Excerpts from a dataset
┌──
-- ==== Sys2Proof/Tests/Slice0.lean ====
section
/-! SUPPORT. Tests: WellFormed's refusals, written-out words, one-step tests against the vectors of spec/95_test_vectors and hand
calculation, and for every obligation with hypotheses a named state and operands that meet them (`witness_…`). -/

namespace Sys2Proof.Machine

set_option maxRecDepth 100000

/-- The outcome is a next state with the given property. -/
def nextWith (o : Outcome) (p : State → Bool) : Bool :=
  match o with
  | .next s => p s
  | _ => false

/-- A `MAX_OPERAND`-byte operand and one that is a byte too long (R64). -/
def longest : Bytes := List.replicate 65535 0
def tooLong : Bytes := List.replicate 65536 0

theorem test_longest_fits : Fits longest := by rw [Fits, longest, List.length_replicate]; decide
theorem test_tooLong_does_not_fit : Config.maxOperand < tooLong.length := by rw [tooLong, List.length_replicate]; decide

/-! ## WellFormed refuses an ill-formed term of each kind -/

theorem test_wf_refuses_long_operand : (Instr.crc16 tooLong).wellFormed = false := by
  simpa [Instr.wellFormed, operandFits] using test_tooLong_does_not_fit

theorem test_wf_refuses_one_long_nonce : (Instr.derive [] [] [] tooLong).wellFormed = false := by
  simpa [Instr.wellFormed, operandFits] using test_tooLong_does_not_fit

theorem test_wf_refuses_unsorted_mapping : (Instr.tlvEnc [(2, 0), (1, 0)]).wellFormed = false := by decide
theorem test_wf_refuses_repeated_tag : (Instr.brew 0 0 [(1, 0), (1, 5)]).wellFormed = false := by decide

theorem test_wf_refuses_long_frames :
    (Instr.frameBrew 0 0 0 (List.replicate 65528 0) 0).wellFormed = false ∧
    (Instr.frameRecipeProfile 0 0 0 (List.replicate 65528 0) 0).wellFormed = false ∧
    (Instr.frameRecipeDefault 0 0 (List.replicate 65529 0) 0).wellFormed = false ∧
    (Instr.frameProperty 0 0 (List.replicate 65530 0) 0).wellFormed = false ∧
    (Instr.frameMonitor ⟨0, 0, 0, 0, #v[0, 0], #v[0, 0], 0, 0, 0, #v[0, 0], #v[0, 0, 0], 0, List.replicate 65517 0⟩).wellFormed = false := by
  simp only [Instr.wellFormed, List.length_replicate]; decide

theorem test_wf_accepts_longest_frames :
    (Instr.frameBrew 0 0 0 (List.replicate 65527 0) 0).wellFormed = true ∧
    (Instr.frameProperty 0 0 (List.replicate 65529 0) 0).wellFormed = true := by
  simp only [Instr.wellFormed, List.length_replicate]; decide

/-- A tag has exactly one of the two entry forms (R71), whatever the open table holds. -/
theorem test_wf_one_entry_form (t v : Byte) (w : Half) : (Instr.tlvEntry1 t v).wellFormed = !(Instr.tlvEntry2 t w).wellFormed := by
  simp only [Instr.wellFormed, TlvTables.width]
  by_cases h : t ∈ Config.tables.twoByteTags <;> simp [h]

/-! ## Decode: every constructor from bytes written out from R62, R63 and R67 to R71 -/

theorem test_decode_nop : decode [0x00] = .ok .nop := by decide
theorem test_decode_reset : decode [0x01] = .ok .reset := by decide
theorem test_decode_crc16 : decode [0x10, 0x00, 0x02, 0xAB, 0xCD] = .ok (.crc16 [0xAB, 0xCD]) := by decide
theorem test_decode_crcInit : decode [0x11] = .ok .crcInit := by decide
theorem test_decode_crcUpd : decode [0x12, 0x00, 0x00] = .ok (.crcUpd []) := by decide
theorem test_decode_tlvDec : decode [0x20, 0x00, 0x01, 0x07] = .ok (.tlvDec [0x07]) := by decide
/-- The later entry of tag `0x1B` overwrites the earlier one (R63). -/
theorem test_decode_tlvEnc : decode [0x21, 0x00, 0x03, 0x1B, 0x12, 0x34, 0x02, 0x00, 0x05, 0x1B, 0x00, 0x04] =
    .ok (.tlvEnc [(0x02, 0x0005), (0x1B, 0x0004)]) := by decide
theorem test_decode_tlvName : decode [0x22, 0x0A] = .ok (.tlvName 0x0A) := by decide
theorem test_decode_monDec : decode [0x30, 0x00, 0x01, 0xD0] = .ok (.monDec [0xD0]) := by decide
theorem test_decode_rcpDec : decode [0x31, 0x00, 0x01, 0xD0] = .ok (.rcpDec [0xD0]) := by decide
theorem test_decode_propDec : decode [0x32, 0x00, 0x01, 0xD0] = .ok (.propDec [0xD0]) := by decide
theorem test_decode_brew : decode [0x40, 0x10, 0x02, 0x00, 0x02, 0x0F, 0x00, 0xFA, 0x1B, 0x00, 0x01] = .ok stopCommand := by decide
theorem test_decode_setKey : decode [0x50, 0x00, 0x02, 0x4B, 0x59] = .ok (.setKey [0x4B, 0x59]) := by decide
theorem test_decode_derive : decode [0x51, 0x00, 0x02, 0x41, 0x42, 0x00, 0x02, 0x43, 0x44, 0x00, 0x01, 0x31, 0x00, 0x01, 0x32] =
    .ok (.derive [0x41, 0x42] [0x43, 0x44] [0x31] [0x32]) := by decide
theorem test_decode_expire : decode [0x52] = .ok .expire := by decide
theorem test_decode_enc : decode [0x60, 0x00, 0x01, 0x41] = .ok (.enc [0x41]) := by decide
theorem test_decode_dec : decode [0x61, 0x00, 0x01, 0x41] = .ok (.dec [0x41]) := by decide
theorem test_decode_sign : decode [0x62, 0x00, 0x01, 0x41] = .ok (.sign [0x41]) := by decide
theorem test_decode_b64e : decode [0x70, 0x00, 0x01, 0x41] = .ok (.b64e [0x41]) := by decide
theorem test_decode_b64d : decode [0x71, 0x00, 0x01, 0x41] = .ok (.b64d [0x41]) := by decide
theorem test_decode_hexe : decode [0x72, 0x00, 0x01, 0x41] = .ok (.hexe [0x41]) := by decide
theorem test_decode_hexd : decode [0x73, 0x00, 0x01, 0x41] = .ok (.hexd [0x41]) := by decide

/-- The frames of spec/95 sections 4 and 5, field by field. -/
theorem test_decode_frameBrew :
    decodeWire .brew [0x0D, 0x0D, 0x83, 0xF0, 0x01, 0x01, 0x01, 0x24, 0x1B, 0x04, 0x02, 0x05, 0x02, 0x6E] =
      .ok (.frameBrew 0x0D 0x01 0x01 [0x01, 0x24, 0x1B, 0x04, 0x02, 0x05] 0x026E) := by decide
theorem test_decode_frameRecipeProfile :
    decodeWire .recipeProfile [0xD0, 0x09, 0xA6, 0xF0, 0x01, 0x02, 0x01, 0x24, 0xB9, 0xDC] =
      .ok (.frameRecipeProfile 0x09 0x01 0x02 [0x01, 0x24] 0xB9DC) := by decide
theorem test_decode_frameRecipeDefault :
    decodeWire .recipeDefault [0xD0, 0x06, 0xB0, 0xF0, 0x01, 0xAB, 0xCD] = .ok (.frameRecipeDefault 0x06 0x01 [] 0xABCD) := by decide
theorem test_decode_frameProperty :
    decodeWire .property [0xD0, 0x0B, 0xA4, 0xF0, 0x00, 0x41, 0x00, 0x42, 0x00, 0x43, 0x94, 0xB5] =
      .ok (.frameProperty 0x0B 0xA4F0 [0x00, 0x41, 0x00, 0x42, 0x00, 0x43] 0x94B5) := by decide
theorem test_decode_frameMonitor :
    decodeWire .monitor [0xD0, 0x12, 0x75, 0x0F, 0x02, 0xA1, 0xB2, 0xC3, 0xC4, 0x07, 0x0B, 0x32, 0xD8, 0xD9, 0xE1, 0xE2, 0xE3, 0xBB,
        0xEE, 0x65] =
      .ok (.frameMonitor ⟨0xD0, 0x75, 0x0F, 0x02, #v[0xA1, 0xB2], #v[0xC3, 0xC4], 0x07, 0x0B, 0x32, #v[0xD8, 0xD9],
        #v[0xE1, 0xE2, 0xE3], 0xBBEE, [0x65]⟩) := by decide
theorem test_decode_tlvEntry1 (h : (0x01 : Byte) ∉ Config.tables.twoByteTags) :
    decodeWire .tlvEntry [0x01, 0x24] = .ok (.tlvEntry1 0x01 0x24) := by
  simp only [decodeWire, TlvTables.width, if_neg h, if_true]
theorem test_decode_tlvEntry2 (h : (0x0F : Byte) ∈ Config.tables.twoByteTags) :
    decodeWire .tlvEntry [0x0F, 0x12, 0x34] = .ok (.tlvEntry2 0x0F 0x1234) := by
  simp only [decodeWire, TlvTables.width, if_pos h, if_true]; rfl

theorem test_decode_refuses : decode [] = .error .empty ∧ decode [0x02] = .error (.reservedOpcode 0x02) ∧
    decode [0xFF, 0x00] = .error (.reservedOpcode 0xFF) ∧ decode [0x00, 0x00] = .error .trailing ∧
    decode [0x10, 0x00] = .error .truncated ∧ decode [0x10, 0x00, 0x02, 0xAB] = .error .truncated ∧
    decode [0x21, 0x00, 0x01, 0x1B, 0x00] = .error .truncated ∧ decode [0x40, 0x01] = .error .truncated := by decide
theorem test_decodeWire_refuses : decodeWire .brew [0x0D, 0x07, 0x83, 0xF1, 0, 0, 0, 0] = .error (.notOfFormat .brew) ∧
    decodeWire .property [0xD0, 0x05, 0x95, 0x0F, 0x5B] = .error (.notOfFormat .property) := by decide

/-- The opcode table's numbering: a command's opcode byte, and a frame's first four bytes as a big-endian word. -/
theorem test_tableWord : decodeTableWord 8 0x22 = some (.tlvName 0) ∧ decodeTableWord 8 0x51 = some (.derive [] [] [] []) ∧
    decodeTableWord 8 0x13 = none ∧ decodeTableWord 32 0x0D0083F0 = some (.frameBrew 0 0 0 [] 0) ∧
    decodeTableWord 32 0xD012A6F0 = some (.frameRecipeProfile 0x12 0 0 [] 0) ∧
    decodeTableWord 32 0xD000B0F0 = some (.frameRecipeDefault 0 0 [] 0) ∧
    decodeTableWord 32 0xD0000000 = some (.frameProperty 0 0 [] 0) ∧ (decodeTableWord 32 0x00120000).isSome = true := by decide
theorem test_withFetchWord_runs_it : nextWith (step (State.reset.withFetchWord 8 0x11)) (fun t => t.res == .crc 0x1D0F) = true := by decide

/-! ## One instruction each, against spec/95 and the rules' own examples -/

theorem test_nop : exec .nop { State.reset with crc := 7, obuf := [1], status := 2, flags := 3, res := .crc 4 } =
    .next { State.reset with crc := 7 } := rfl
theorem test_reset : nextWith (exec .reset { State.reset with crc := 7, lanKey := some [1], port := [.descriptor [0x00]] })
    (fun t => t == { State.reset with port := [.descriptor [0x00]] }) = true := by decide
/-- `crc16(01) = DC BD` (spec/40 section 3). -/
theorem test_crc16 : nextWith (exec (.crc16 [0x01]) { State.reset with crc := 0x1234 })
    (fun t => t.crc == 0xDCBD && t.obuf == [0xDC, 0xBD] && t.res == .crc 0xDCBD) = true := by decide
theorem test_crc_of_a_request : crc16 [0x0D, 0x05, 0x75, 0x0F] = [0xDA, 0x25] := by decide
theorem test_crcInit : nextWith (exec .crcInit { State.reset with crc := 0 }) (fun t => t.crc == 0x1D0F && t.obuf == [0x1D, 0x0F]) = true := by
  decide
/-- The register after `8` of `123456789` is `712C`, after `9` it is `E5CC` (spec/40 section 3). -/
theorem test_crcUpd : nextWith (exec (.crcUpd [0x39]) { State.reset with crc := 0x712C }) (fun t => t.crc == 0xE5CC) = true := by decide

/-- spec/95 section 3, CFG-B: a two-byte tag, and a truncated one dropped. -/
theorem test_tlvDec : nextWith (.next (completeTlvDec cfgB [0x1B, 0x01, 0x0F, 0x00, 0xFA, 0x09] .reset))
    (fun t => t.res == .params [(0x0F, 0x00FA), (0x1B, 0x0001)] && t.obuf == []) = true := by decide
theorem test_tlvDec_later_wins : tlvDecode cfgA [0x01, 0x24, 0x01, 0x25] = [(0x01, 0x25)] := by decide
/-- spec/95 section 3, row 4. -/
theorem test_tlvEnc : tlvEncode cfgB [(0x02, 5), (0x03, 0x01FF), (0x09, 0x1234), (0x19, 1), (0xFF, 0)] =
    [0x19, 0x01, 0x02, 0x05, 0x03, 0xFF, 0x09, 0x12, 0x34, 0xFF, 0x00] := by decide +kernel
theorem test_tlvEnc_masks : tlvEncode cfgA [(0x00, 0x0100), (0x0F, 0x2345)] = [0x00, 0x00, 0x0F, 0x45] := by decide +kernel
theorem test_tlvName : tagName cfgA 0x0A = [0x30, 0x78, 0x30, 0x61] ∧ tagName cfgA 0xFF = [0x30, 0x78, 0x66, 0x66] := by decide +kernel
/-- spec/95 section 3: `TLV_NAMES = coffee` for tag `0x01`; a name of the fallback form or one already given is no entry (D35). -/
theorem test_tlvName_found :
    namedTag ⟨[], [], [(1, [0x63, 0x6F, 0x66, 0x66, 0x65, 0x65]), (2, [0x63, 0x6F, 0x66, 0x66, 0x65, 0x65]), (3, [0x30, 0x78, 0x30, 0x61])]⟩ 1
      = some [0x63, 0x6F, 0x66, 0x66, 0x65, 0x65] ∧
    namedTag ⟨[], [], [(1, [0x63]), (2, [0x63]), (3, [0x30, 0x78, 0x30, 0x61])]⟩ 2 = none ∧
    namedTag ⟨[], [], [(1, [0x63]), (2, [0x63]), (3, [0x30, 0x78, 0x30, 0x61])]⟩ 3 = none := by decide +kernel

/-- A priority list that names tag `0x02` twice: its first place counts (notes/assumptions/5.md). -/
theorem test_priority_first_place : tlvEncode ⟨[], [0x02, 0x01, 0x02], []⟩ [(0x01, 7), (0x02, 9)] = [0x02, 0x09, 0x01, 0x07] := by
  decide +kernel

/-- The monitor frame of spec/42 R137 and spec/95 section 5. -/
def monFrame : Bytes :=
  [0xD0, 0x12, 0x75, 0x0F, 0x02, 0xA1, 0xB2, 0xC3, 0xC4, 0x07, 0x0B, 0x32, 0xD8, 0xD9, 0xE1, 0xE2, 0xE3, 0xBB, 0xEE]
def monRecord : MonitorRecord :=
  ⟨0xD0, 18, 0x75, 0x0F, 0x02, #v[0xA1, 0xB2], #v[0xC3, 0xC4, 0xD8, 0xD9], 0x07, 0x0B, 0x32, #v[0xE1, 0xE2, 0xE3], 0xBBEE, none, 19⟩
theorem test_monDec : nextWith (exec (.monDec monFrame) .reset) (fun t => t.res == .monitor monRecord && t.flags == 0x03 && t.obuf == []) = true := by
  decide +kernel
theorem test_monDec_timestamp : nextWith (exec (.monDec (monFrame ++ [0x65, 0xA1, 0xB2, 0xC3, 0xEE])) .reset)
    (fun t => t.res == .monitor { monRecord with timestamp := some #v[0x65, 0xA1, 0xB2, 0xC3], rawlen := 24 } && t.flags == 0x0B &&
      t.obuf == [0xEE]) = true := by decide +kernel
theorem test_monDec_statuses : (monitorCheck [0xD0, 0x12, 0x75] = some .parseShort ∧ monitorCheck [0xD0, 0x02, 0x00, 0x00] = some .parseLength) ∧
    monitorCheck (monFrame.take 18) = some .parseLength ∧ monitorCheck (monFrame.take 18 ++ [0xEF]) = some .parseCrc ∧
    monitorCheck [0xD0, 0x03, 0xA1, 0x84] = some .parseContents ∧
    monitorCheck [0x0D, 0x05, 0x75, 0x0F, 0xDA, 0x25] = some .parseContents := by decide +kernel
/-- spec/42 R143 (CFG-A): the source's own recipe example; and a default frame of 7 bytes with a wrong CRC. -/
theorem test_rcpDec : nextWith (.next (decodeRecipe cfgA [0xD0, 0x09, 0xA6, 0xF0, 0x01, 0x01, 0x01, 0x24, 0xB9, 0xDC] .reset))
    (fun t => t.res == .recipe ⟨.profile, some 0xA6F0, some 0x09, some 1, some 1, some [(0x01, 0x24)]⟩ && t.flags == 0x13) = true := by
  decide +kernel
theorem test_rcpDec_unknown : nextWith (exec (.rcpDec [0xD0, 0x05, 0xA6, 0xF0]) .reset) (fun t => t.flags == 0 && t.status == 0 &&
    t.obuf == [0x64, 0x30, 0x30, 0x35, 0x61, 0x36, 0x66, 0x30]) = true := by decide +kernel
theorem test_propDec : nextWith (exec (.propDec [0xD0, 0x0B, 0xA4, 0xF0, 0x00, 0x41, 0x00, 0x42, 0x00, 0x43, 0x94, 0xB5]) .reset)
    (fun t => t.res == .property ⟨.frame, some 0xA4F0, some 0x0B⟩ && t.obuf == [0x00, 0x41, 0x00, 0x42, 0x00, 0x43] && t.flags == 0x03)
      = true := by decide +kernel
theorem test_propDec_none : nextWith (exec (.propDec [0x0D, 0x05, 0x95, 0x0F, 0x00, 0x00]) .reset)
    (fun t => t.res == .property ⟨.none, none, none⟩ && t.obuf == [] && t.flags == 0) = true := by decide +kernel
/-- spec/95 section 4. -/
theorem test_brew : nextWith (.next (buildBrew cfgB 0x01 0x01 [(0x01, 0x24), (0x02, 5), (0x1B, 4)] .reset))
    (fun t => t.obuf == [0x0D, 0x0D, 0x83, 0xF0, 0x01, 0x01, 0x01, 0x24, 0x1B, 0x04, 0x02, 0x05, 0x02, 0x6E] && t.flags == 0) = true := by
  decide +kernel
theorem test_brew_overflow :
    nextWith (.next (buildBrew cfgA 0x01 0x01 ((List.range 125).map fun i => (BitVec.ofNat 8 i, 1)) .reset))
      (fun t => t.obuf.length == 258 && t.obuf.getD 1 0 == 0x01 && t.obuf.drop 256 == [0x80, 0xE7] && t.flags == 0x04) = true := by
  decide +kernel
└──
WHAT YOU ARE ASKED TO DO
Out of the entries above, write out only the lines between the line holding "t.flags == 0x0B &&" and the line holding "monitorCheck [0x0D, 0x05, 0x75, 0x0F, 0xDA, 0x25]", inclusive, each exactly as given.

RESULT
    (fun t => t.res == .monitor { monRecord with timestamp := some #v[0x65, 0xA1, 0xB2, 0xC3], rawlen := 24 } && t.flags == 0x0B &&
      t.obuf == [0xEE]) = true := by decide +kernel
theorem test_monDec_statuses : (monitorCheck [0xD0, 0x12, 0x75] = some .parseShort ∧ monitorCheck [0xD0, 0x02, 0x00, 0x00] = some .parseLength) ∧
    monitorCheck (monFrame.take 18) = some .parseLength ∧ monitorCheck (monFrame.take 18 ++ [0xEF]) = some .parseCrc ∧
    monitorCheck [0xD0, 0x03, 0xA1, 0x84] = some .parseContents ∧
    monitorCheck [0x0D, 0x05, 0x75, 0x0F, 0xDA, 0x25] = some .parseContents := by decide +kernel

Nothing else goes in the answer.